Input data
-- ==== Sys2Proof/Laws/Run.lean ====
section
/-! SUPPORT. The laws of the codec's bits and halves, of the subkeys, and of sequences of steps: what one more step adds to a
row of commands, of engine steps or of clock edges. -/

namespace Sys2Proof.Machine

/-! Bits (R100 to R102, R122, R172). -/

/-- A pushed byte lies below, the old bits eight places up (R102). -/
theorem getLsbD_push (d : Block) (b : Byte) {i : Nat} (hi : i < 64) :
    ((d <<< 8) ||| b.setWidth 64).getLsbD i = if i < 8 then b.getLsbD i else d.getLsbD (i - 8) := by
  by_cases h : i < 8
  · simp [h, hi]
  · simp [h, hi, BitVec.getLsbD_of_ge b i (by omega)]; rfl

/-- The first byte after `k` bytes were shifted out is byte `k` (R62, R105). -/
theorem blockByte_shiftLeft (v : Block) {k : Nat} (hk : k < 8) : blockByte (v <<< (8 * k)) 0 = blockByte v k := by
  apply BitVec.eq_of_getLsbD_eq; intro i hi
  simp only [blockByte, BitVec.getLsbD_extractLsb', BitVec.getLsbD_shiftLeft, hi, decide_true, Bool.true_and]
  rw [decide_eq_true (by omega), decide_eq_false (by omega)]
  simp; congr 1; omega

@[simp] theorem highHalf_joinHalves (h l : Half) : highHalf (joinHalves h l) = h := by
  apply BitVec.eq_of_getLsbD_eq; intro i hi
  simp [highHalf, getLsbD_joinHalves, hi]

@[simp] theorem lowHalf_joinHalves (h l : Half) : lowHalf (joinHalves h l) = l := by
  apply BitVec.eq_of_getLsbD_eq; intro i hi
  simp [lowHalf, getLsbD_joinHalves, hi]

@[simp] theorem joinHalves_halves (b : Block) : joinHalves (highHalf b) (lowHalf b) = b := by
  apply BitVec.eq_of_getLsbD_eq; intro i hi
  simp only [highHalf, lowHalf, getLsbD_joinHalves, BitVec.getLsbD_extractLsb']
  split <;> simp [show i - 32 < 32 by omega, *]
  rw [Nat.add_sub_cancel' (by omega)]; rfl

theorem getLsbD_subkeyOf (key : Block) (i : Nat) {n : Nat} (hn : n < 48) :
    (subkeyOf key i).getLsbD n = key.getLsbD (i + n) := by simp [subkeyOf, hn]

/-! Sequences of steps (R178, R305). -/

/-- The engine steps of `n + 1` are those of `n` and one more. -/
theorem engineSteps_snoc (t : Tables) (n : Nat) {u v : State} (h : engineSteps t n u = .next v) :
    engineSteps t (n + 1) u = engineStep t v := by
  induction n generalizing u with
  | zero =>
    simp only [engineSteps, Host.Outcome.next.injEq] at h
    subst h
    simp only [engineSteps]
    cases engineStep t u <;> rfl
  | succ n ih =>
    rw [engineSteps] at h
    rw [engineSteps]
    cases hs : engineStep t u with
    | next w => rw [hs] at h; exact ih h
    | fault f => simp [hs] at h
    | refused f => simp [hs] at h

theorem execAll_cons {i : Instr} {s t : State} (is : List Instr) (h : exec i s = .next t) :
    execAll (i :: is) s = execAll is t := by simp [execAll, h]

theorem responsesOf_cons {i : Instr} {s t : State} (is : List Instr) (h : exec i { s with rsp := none } = .next t) :
    responsesOf (i :: is) s = t.rsp.toList ++ responsesOf is t := by simp [responsesOf, h]

theorem runToEnd_of_over (t : Tables) (fuel : Nat) {s : State} (h : s.runOver = true) :
    runToEnd t fuel s = some ⟨[], s⟩ := by cases fuel <;> simp [runToEnd, h]

theorem runToEnd_step (t : Tables) (fuel : Nat) {s u : State} (ho : s.runOver = false) (h : clockEdge t s = .next u) :
    runToEnd t (fuel + 1) s = (runToEnd t fuel u).map (RunResult.after u) := by simp [runToEnd, ho, h]

/-! Host calls (R242). -/

theorem callToEnd_of_over (t : Tables) (fuel : Nat) {s : State} (h : s.runOver = true) :
    callToEnd t fuel s = some (.done [] s) := by cases fuel <;> simp [callToEnd, h]

/-- A step after which `fault = 0` goes on with the call. -/
theorem callToEnd_step (t : Tables) (fuel : Nat) {s u : State} (ho : s.runOver = false) (h : clockEdge t s = .next u)
    (he : u.err = 0) : callToEnd t (fuel + 1) s = (callToEnd t fuel u).map (CallEnd.after u) := by
  simp [callToEnd, ho, h, State.faultPin, he]

/-- A step after which `fault = 1` ends the call. -/
theorem callToEnd_fault (t : Tables) (fuel : Nat) {s u : State} (ho : s.runOver = false) (h : clockEdge t s = .next u)
    (he : u.err ≠ 0) : callToEnd t (fuel + 1) s = some (.abandoned { u with input := [] }) := by
  have hp : u.faultPin = true := by simpa [State.faultPin, bne] using he
  simp [callToEnd, ho, h, hp]

end Sys2Proof.Machine
end

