/-- G8: an illegal word in READY mode. -/
theorem test_illegal_word : look (acceptWord 0xA000 State.reset) (fun t => (t.status, t.ecmd)) = some (0x2000, 0xA000) := by decide

/-- P3: an illegal word in FAULT mode is dropped. -/
theorem test_illegal_word_dropped : look (acceptWord 0xA000 faulted) (fun t => (t.status, t.ecmd)) = some (0x1003, 0x2000) := by
  decide

/-- G18: DPUSH in FAULT mode is dropped. -/
theorem test_dpush_dropped : look (acceptWord 0x1055 faulted) (fun t => (t.dcnt, t.dsr)) = some (3, 0x414243) := by decide

/-! ### The round function, the engine, the transform (TC-DES) -/

/-- E3, E5. -/
theorem test_expand : expand tcDes 0x80000000 = 0x400000000001 ∧ expand tcDes 0x12345678 = 0x0A41A82AC3F0 := by decide +kernel

/-- S3, S4, S7, S8. -/
theorem test_substitute : substitute tcDes 0x800000000000 = 0x4FA7EFA7 ∧ substitute tcDes 0x040000000000 = 0x0FA7EFA7
    ∧ substitute tcDes 0x00000000003F = 0xEFA7EFAE ∧ substitute tcDes 0x6117BA866527 = 0x5C82FBC6 := by decide

/-- Q3, Q6. -/
theorem test_permute : permute tcDes 0x80000000 = 0x00800000 ∧ permute tcDes 0x5C82B597 = 0x234AA9BB := by decide +kernel

/-- F6. -/
theorem test_round_function : roundFunction tcDes 0xF0AAF0AA 0x1B02EFFC7072 = 0x317EA1B3 := by decide +kernel

/-- T4, the first round. -/
theorem test_round : look (engineStep tcDes (running .enc 0 0x11223344 0x55667788)) (fun t => (t.l, t.r, t.rc, t.busy))
    = some (0x55667788, 0xDC74B7A7, 1, true) := by decide +kernel

/-- T5, the first round: the direction mux takes subkey 15. -/
theorem test_round_dec : look (engineStep tcDes (running .dec 0 0x406C1D12 0xB097D481)) (fun t => (t.l, t.r, t.rc))
    = some (0xB097D481, 0x5B799B8D, 1) := by decide +kernel

/-- T4, FINAL. -/
theorem test_final : look (engineStep tcDes (running .enc 16 0xB097D481 0x406C1D12)) (fun t => (t.blk, t.busy, t.rc))
    = some (0x406C1D12B097D481, false, 16) := by decide

/-- T4 and T6. -/
theorem test_transform : blockTransform tcDes 0x1122334455667788 (deriveSubkeys k1) .enc = 0x406C1D12B097D481
    ∧ blockTransform tcDes 0x1122334455667788 (deriveSubkeys k1) .dec = 0x307E5A40507B7113 := by decide +kernel

/-- R143, R148: the named hypotheses hold of TC-DES. -/
theorem test_table_hypotheses : EtabDup16 tcDes ∧ PtabBijective tcDes := by unfold EtabDup16 PtabBijective; decide +kernel

/-! ### The port, the host, the assembler -/

/-- R81: a word is held while the engine steps; the engine step is taken. -/
theorem test_hold : look (clockEdge tcDes (withInput (running .enc 16 0 0) [.cmd 0x8000])) (fun t => (t.input, t.rsp, t.busy))
    = some ([.cmd 0x8000], none, false) := by decide
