-- ==== Sys2Proof/Syntax.lean ====
section
/-! DEFINITION. Syntax.lean: the commands of the SV6518, one constructor per row of spec/opcode_table.json, in the
table's order. Each docstring gives the row's rule and summary. Operands name the unit a command acts on and
carry what reaches the block from outside with it. -/

namespace Sys2Proof
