-- ==== Sys2Proof/Machine/Modes.lean ====
section
/-! DEFINITION. Machine/Modes.lean: streams and groupings, the domains a mode powers, and which modes may follow one another
(spec/04 R116, R117, spec/18 R417, R421, R422). -/

namespace Sys2Proof.Machine

/-- The members of the stream that contains `a`, rising; none when `a` belongs to no stream. -/
def State.streamOf (s : State) (a : Arch) : List Arch :=
  let p := s.arch[a].seq.part
  if p.inStream then
    s.present.filter (fun b => (s.arch[b]).seq.part.inStream && decide ((s.arch[b]).seq.part.pid = p.pid))
  else []

/-- Codes of the modes (Table 18.3). -/
def Mode.code : Mode → Nat
  | .off => 0 | .ebb => 1 | .dormant => 2 | .boot => 3 | .provision => 4 | .configure => 5 | .sentinel => 6
  | .survey => 7 | .guard => 8 | .split => 9 | .service => 10 | .safeStop => 11

/-- The mode of a code. -/
def Mode.ofCode : Nat → Option Mode
  | 0 => some .off | 1 => some .ebb | 2 => some .dormant | 3 => some .boot | 4 => some .provision | 5 => some .configure
  | 6 => some .sentinel | 7 => some .survey | 8 => some .guard | 9 => some .split | 10 => some .service
  | 11 => some .safeStop | _ => none

/-- JESD204C transmit goes on in the mode (spec/07 Table 7.1). -/
def Mode.sendsJesd (m : Mode) : Bool := decide (m = .guard) || decide (m = .survey) || decide (m = .split) || decide (m = .sentinel)

/-- The domain's bit in a domain vector. -/
def domBit (d : Nat) : BitVec 316 := 1 <<< d

/-- The domains lo … lo + n - 1. -/
def domRange (lo n : Nat) : BitVec 316 := BitVec.ofNat 316 ((2 ^ n - 1) * 2 ^ lo)

/-- Domains fused off on the C grade (spec/00 R2). -/
def State.fused (s : State) : BitVec 316 := if s.gradeC then domRange 132 132 ||| domRange 268 4 else 0

/-- The permitted domains (R417). -/
def State.permitted (s : State) : BitVec 316 := s.pwr.perm &&& ~~~s.fused

/-- Archipelagos that are present and permitted. -/
def State.usable (s : State) : List Arch := s.present.filter (fun a => s.permitted.getLsbD (264 + a.val))

/-- Archipelagos of the vital pairs that are usable. -/
def State.pairsUsed (s : State) : List (List Arch) :=
  (List.range 4).filterMap (fun k =>
    let e : Arch := ix 8 (2 * k)
    let o : Arch := ix 8 (2 * k + 1)
    if s.vital.par.pairs.getLsbD k && s.usable.contains e && s.usable.contains o then some [e, o] else none)

/-- The pairs in vital use: those formed (spec/06 Table 6.11). -/
def State.pairsInUse (s : State) : BitVec 4 :=
  bvOf 4 (fun k => s.arch[ix 8 (2 * k)].seq.part.twin)

/-- The partitions of SPLIT over the usable archipelagos not in `used`. -/
def State.partitions (s : State) (used : List Arch) : List (List Arch × Bool) :=
  (List.range 8).filterMap (fun p =>
    let ms := s.usable.filter (fun a => decide ((s.holm.parts[a]).toNat = p) && !used.contains a)
    if ms.isEmpty then none else some (ms, false))

/-- The sentinel archipelago (R417). -/
def State.sentinelArch (s : State) : Arch := s.pwr.aS.toFin

/-- The streams of a mode, members and twin flag (spec/04 Table 4.6). SENTINEL runs its own archipelago as a stream, SERVICE
groups as SPLIT; the other modes have none. (DEDUCED, log 68) -/
def State.groups (s : State) (m : Mode) : List (List Arch × Bool) :=
  match m with
  | .survey => if s.usable.isEmpty then [] else [(s.usable, false)]
  | .guard => s.pairsUsed.map (fun p => (p, true)) ++ s.partitions s.pairsUsed.flatten
  | .split | .service => s.partitions []
  | .sentinel => if s.usable.contains s.sentinelArch then [([s.sentinelArch], false)] else []
  | _ => []

/-- The stream of `a` in mode `m`. -/
def State.groupOf (s : State) (m : Mode) (a : Arch) : List Arch × Bool :=
  ((s.groups m).find? (fun g => g.1.contains a)).getD ([], false)

/-- PART.LAT of `a` in mode `m`: SURVEY on a lattice member (spec/04 R125). -/
def State.latIn (s : State) (m : Mode) (a : Arch) : Bool :=
  decide (m = .survey) && s.latpos.getLsbD 0 && !(s.groupOf m a).1.isEmpty

/-- Entering mode `m` changes the grouping of `a`: its stream, or whether that is a twin pair or runs on the lattice. -/
def State.groupChanges (s : State) (m : Mode) (a : Arch) : Bool :=
  decide ((s.groupOf m a).1 ≠ s.streamOf a) || ((s.groupOf m a).2 != s.arch[a].seq.part.twin) ||
  (s.latIn m a != s.arch[a].seq.part.lat)

/-- The stream of `a` is being regrouped by the transition in progress (spec/05 Table 5.2, Table 5.5). -/
def State.regrouping (s : State) (a : Arch) : Bool :=
  match s.pwr.target with
  | some m => s.groupChanges m a
  | none => false

/-- The islands carrying logical positions in the listed archipelagos. -/
def State.islandBits (s : State) (as : List Arch) : BitVec 316 :=
  as.foldl (fun m a => (s.islands a).foldl (fun n P => n ||| domBit P.val) m) 0

/-- The quadrants the loaded bitstream uses (spec/15 R370). -/
def State.quadrants (s : State) : BitVec 316 :=
  match s.shore.bits with
  | some b => (usedQuadrants b).setWidth 316 <<< 308
  | none => 0

/-- The four lowest-numbered lanes with a role, which SENTINEL keeps. -/
def State.sentinelLanes (s : State) : List (Fin 16) :=
  ((List.finRange 16).filter (fun l => decide ((fld s.lanes[l].lcfg 0 3 : BitVec 3) ≠ 0))).take 4

/-- Domains that are not islands and not quadrants. -/
def domMain : BitVec 316 := domRange 264 44 ||| domRange 312 4

/-- The domains a mode powers (Table 18.3), within the permitted set. -/
def State.wanted (s : State) (m : Mode) : BitVec 316 :=
  let core := domRange 264 8 ||| domRange 288 16 ||| domRange 304 4 ||| domRange 312 4
  let all := match m with
    | .off => 0
    | .ebb => domBit 314 ||| domBit 315
    | .dormant => domBit 315
    | .boot | .provision => core ||| s.quadrants
    | .configure => domMain ||| s.quadrants
    | .sentinel =>
      domRange 264 8 ||| domRange 288 16 ||| domBit 304 ||| domRange 312 4 ||| s.quadrants |||
        s.islandBits ((s.groups .sentinel).flatMap (fun g => g.1)) |||
        s.sentinelLanes.foldl (fun b l => b ||| domBit (272 + l.val)) 0
    | .survey | .service => domMain ||| s.quadrants ||| s.islandBits s.present
    | .guard => domMain ||| s.quadrants ||| s.islandBits ((s.groups .guard).flatMap (fun g => g.1))
    | .split => domMain ||| s.quadrants ||| s.islandBits ((s.groups .split).flatMap (fun g => g.1))
    | .safeStop => s.pwr.on
  all &&& s.permitted

/-- The domains a mode keeps in retention (Table 18.3). -/
def Mode.keeps : Mode → BitVec 316
  | .dormant => domBit 314 ||| domRange 304 4 ||| domRange 264 8
  | .sentinel => domRange 305 3
  | _ => 0

/-- The modes MODE_SET moves between freely (Table 18.4). -/
def Mode.working (m : Mode) : Bool := decide (5 ≤ m.code) && decide (m.code ≤ 10)

/-- A MODE_SET from `m` may name `t` (Table 18.4). -/
def Mode.mayGo (m t : Mode) : Bool :=
  (m.working && t.working) || (decide (m = .sentinel) && decide (t = .dormant)) ||
  (decide (m = .safeStop) && (decide (t = .configure) || decide (t = .service))) ||
  ((m.working || decide (m = .provision)) && decide (t = .safeStop))

/-- The modes a life-cycle state permits (spec/16 Table 16.15). -/
def lcPermits (lc : Nat) (m : Mode) : Bool :=
  match lc with
  | 0 => decide (m = .boot) || decide (m = .provision)
  | 1 => decide (m ≠ .guard)
  | 2 => decide (m ≠ .provision)
  | 3 => decide (m = .boot) || decide (m = .service)
  | _ => decide (m = .boot)

/-- The shore pins are in function in a mode (spec/15 R366). -/
def Mode.pinsFunction (m : Mode) : Bool := decide (6 ≤ m.code) && decide (m.code ≤ 10)

/-- Frames run in GUARD with a pair in use. -/
def State.vitalUse (s : State) : Bool := decide (s.mode = .guard) && decide (s.vital.par.pairs ≠ 0)

end Sys2Proof.Machine
end

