-- ==== Sys2Proof/Machine/Sequencer.lean ====
section
/-! DEFINITION. Machine/Sequencer.lean: streams, conditions, the issue of one microword, dispatch, posts and sequencer
faults (spec/03 R64 to R91, spec/04 R116 to R119, spec/05 R131 to R135, spec/06 R149 to R156). -/

namespace Sys2Proof.Machine

/-! ### Streams (spec/04 R116 to R118) -/

/-- The lead of `a`'s stream: its lowest-numbered member (spec/05 R128); `a` itself outside every stream. -/
def State.leadOf (s : State) (a : Arch) : Arch := (s.streamOf a).headD a

/-- The stream's members as a record mask. -/
def maskOf (ms : List Arch) : BitVec 8 := ms.foldl (fun m a => m ||| (1 <<< a.val)) 0

/-- First and last row of the band of `a`: the maximal run of consecutive members around it; in a twin pair its own
32 rows (spec/04 Table 4.6). -/
def State.bandOf (s : State) (a : Arch) : Nat × Nat :=
  if s.arch[a].seq.part.twin then (a.val * 32, a.val * 32 + 31)
  else
    let ms := (s.streamOf a).map (fun b => b.val)
    let lo := ((List.range (a.val + 1)).find? (fun b => ((List.range (a.val + 1)).drop b).all ms.contains)).getD a.val
    let hi := (((List.range 8).drop a.val).takeWhile ms.contains).getLastD a.val
    (lo * 32, hi * 32 + 31)

/-- A trap slot is in use (spec/04 R108). -/
def Seq.inTrap (q : Seq) : Bool := q.slot0.isSome || q.slot1.isSome

/-- Lattice fill, lattice reductions and latbar act: SURVEY on a lattice member, outside trap routines
(spec/04 R118, PART.LAT). -/
def State.latOn (s : State) (lead : Arch) : Bool := s.arch[lead].seq.part.lat && !(s.arch[lead].seq.inTrap)

/-- The lane (false 14, true 15) of the neighbour on a side, where the lattice shape has one (spec/01 R20, R21). -/
def State.neighbour (s : State) (side : Fin 4) : Option Bool :=
  let en := s.latpos.getLsbD 0
  let horiz := s.latpos.getLsbD 1
  let vert := s.latpos.getLsbD 2
  let lcol := s.latpos.getLsbD 3
  let lrow := s.latpos.getLsbD 4
  if !en then none
  else if side = 0 then (if vert && lrow then some true else none)
  else if side = 2 then (if vert && !lrow then some true else none)
  else if side = 1 then (if horiz && !lcol then some false else none)
  else (if horiz && lcol then some false else none)

/-- The strait link on a lane serves the lattice: it is up and has not gone down since reset (spec/08 R201). -/
def State.latLink (s : State) (lane : Bool) : Bool :=
  let x := s.straits[if lane then (1 : Fin 2) else 0]
  x.up && !x.cut

/-- The lattice members of this device's shape, by number LROW * 2 + LCOL (spec/01 R21, spec/08 Table 8.7). -/
def State.members (s : State) : List (Fin 4) :=
  let horiz := s.latpos.getLsbD 1
  let vert := s.latpos.getLsbD 2
  (List.finRange 4).filter (fun m => (horiz || decide (m.val % 2 = (if s.latpos.getLsbD 3 then 1 else 0))) &&
    (vert || decide (m.val / 2 = (if s.latpos.getLsbD 4 then 1 else 0))))

/-- This device's member number. -/
def State.self (s : State) : Fin 4 :=
  ix 4 ((if s.latpos.getLsbD 4 then 2 else 0) + (if s.latpos.getLsbD 3 then 1 else 0))

/-! ### Conditions (spec/03 R70, R73) -/

/-- The loop counters after this microword's LCOP (spec/03 R66, Table 3.3). -/
def lcAfter (w : Micro) (lc : Vector (BitVec 16) 4) : Vector (BitVec 16) 4 :=
  let k : Fin 4 := ix 4 (mwLcsel w).toNat
  if mwLcop w = 1 then vset lc k (mwLit w) else if mwLcop w = 2 then vset lc k (lc[k] - 1) else lc

/-- The bit addresses after this microword's BAOP. -/
def baAfter (w : Micro) (ba : Vector A13 4) : Vector A13 4 :=
  let k : Fin 4 := ix 4 (mwBasel w).toNat
  if mwBaop w = 1 then vset ba k (ba[k] + 1)
  else if mwBaop w = 2 then vset ba k (ba[k] - 1)
  else if mwBaop w = 3 then vset ba k (fld (mwLit w) 0 13)
  else ba

/-- The OR result a sequencer uses: complemented in the odd twin (spec/06 R151). -/
def State.orUsed (s : State) (a lead : Arch) (device : Bool) : Bool :=
  let r := s.arch[a].seq.ctx.red
  (if device then (if s.latOn lead then r.orL else r.orD) else r.orA) != s.oddTwin a

/-- The count at device, partition or lattice scope (spec/02 R51). -/
def State.cntUsed (s : State) (a lead : Arch) : Nat :=
  let r := s.arch[a].seq.ctx.red
  if s.latOn lead then r.cntL.toNat else r.cntD.toNat

/-- Condition `code` as the sequencer of `a` sees it in microword `w` (spec/03 Table 3.5). (DEDUCED, log 24) -/
def State.cond (s : State) (a lead : Arch) (w : Micro) (code : Nat) : Bool :=
  let q := s.arch[a].seq
  if code = 0 then true
  else if code = 1 then false
  else if code ≤ 5 then decide ((lcAfter w q.ctx.lc)[ix 4 (code - 2)] ≠ 0)
  else if code = 6 then s.orUsed a lead false
  else if code = 7 then s.orUsed a lead true
  else if code = 8 then decide ((mwLit w).toNat ≤ s.cntUsed a lead)
  else if code ≤ 12 then q.ctx.uf.getLsbD (code - 9)
  else if code = 13 then s.lfull a
  else if code = 14 then (s.arch[lead]).seq.queue.isEmpty
  else (s.arch[a]).twin.pend

/-- The condition codes a microword samples (spec/03 R70, R73). -/
def sampled (w : Micro) : List Nat :=
  let n := mwNxt w
  let g := (mwMwsel w).toNat % 4
  let h := (mwMwsel w).toNat / 4 % 2
  if n = 1 ∨ n = 2 ∨ n = 3 ∨ n = 7 then [(mwCond w).toNat]
  else if n = 4 then [4 * g + 2 * h, 4 * g + 2 * h + 1]
  else if n = 5 then [4 * g, 4 * g + 1, 4 * g + 2, 4 * g + 3]
  else []

/-- Where a microword goes next (spec/03 Table 3.4). -/
inductive Next where
  | goto (pc : A13)
  | call (pc ret : A13)
  | pop
  | dispatch
  | wait (pc : A13)
deriving DecidableEq, Repr

/-- The next address form a microword selects at `pc` (spec/03 R68, R70). -/
def State.nextOf (s : State) (a lead : Arch) (w : Micro) (pc : A13) : Next :=
  let n := mwNxt w
  let c := s.cond a lead w (mwCond w).toNat
  let bits := ((sampled w).zipIdx).foldl (fun (acc : A13) ki => if s.cond a lead w ki.1 then acc ||| (1 <<< ki.2) else acc) 0
  if n = 0 then .goto (pc + 1)
  else if n = 1 then .goto (if c then mwTgt w else pc + 1)
  else if n = 2 then (if c then .call (mwTgt w) (pc + 1) else .goto (pc + 1))
  else if n = 3 then (if c then .pop else .goto (pc + 1))
  else if n = 4 ∨ n = 5 then .goto (mwTgt w ||| bits)
  else if n = 6 then .dispatch
  else .wait (pc + 1)

/-! ### Posts (spec/03 R76, spec/05 R133, R134) -/

/-- The value a post of record `r` with literal `lit` carries, and the result it waits for; none without a value. -/
def postWants (r : PourRec) (lit : BitVec 16) : Option RedResult :=
  if r.ret && !(lit.getLsbD 1) then
    some (if lit.getLsbD 0 then (if lit.getLsbD 2 then .cntArch else .cntDev)
          else (if lit.getLsbD 2 then .orArch else .orDev))
  else none

/-- A reduction result as a raw value of archipelago `a`. -/
def State.redValue (s : State) (a lead : Arch) (w : RedResult) : Nat :=
  let r := s.arch[a].seq.ctx.red
  match w with
  | .orArch => if r.orA then 1 else 0
  | .cntArch => r.cntA.toNat
  | .orDev => if (if s.latOn lead then r.orL else r.orD) then 1 else 0
  | .cntDev => s.cntUsed a lead

/-- The result is not usable yet. -/
def RedSet.pending (r : RedSet) : RedResult → Bool
  | .orArch => r.pendOrA
  | .cntArch => r.pendCntA
  | .orDev => r.pendOrD
  | .cntDev => r.pendCntD

/-- The reduction results a microword waits for (spec/02 R52, spec/03 R76, R79). -/
def State.wants (s : State) (lead : Arch) (w : Micro) : List RedResult :=
  (sampled w).filterMap (fun c => if c = 6 then some .orArch else if c = 7 then some .orDev
    else if c = 8 then some .cntDev else none) ++
  (if mwSpc w = 5 then
     (if (fld (mwLit w) 8 2 : BitVec 2) = 1 then [.orArch] else if (fld (mwLit w) 8 2 : BitVec 2) = 2 then [.orDev] else [])
   else if mwSpc w = 2 then
     (match (s.arch[lead]).seq.ctx.cur with
      | some r => if (s.arch[lead]).seq.ctx.posted then [] else (postWants r (mwLit w)).toList
      | none => [])
   else [])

Your objective
Which lines of the material contain "islands"? List them.

Written solution
/-- The islands carrying logical positions in the listed archipelagos. -/
  as.foldl (fun m a => (s.islands a).foldl (fun n P => n ||| domBit P.val) m) 0
/-- Domains that are not islands and not quadrants. -/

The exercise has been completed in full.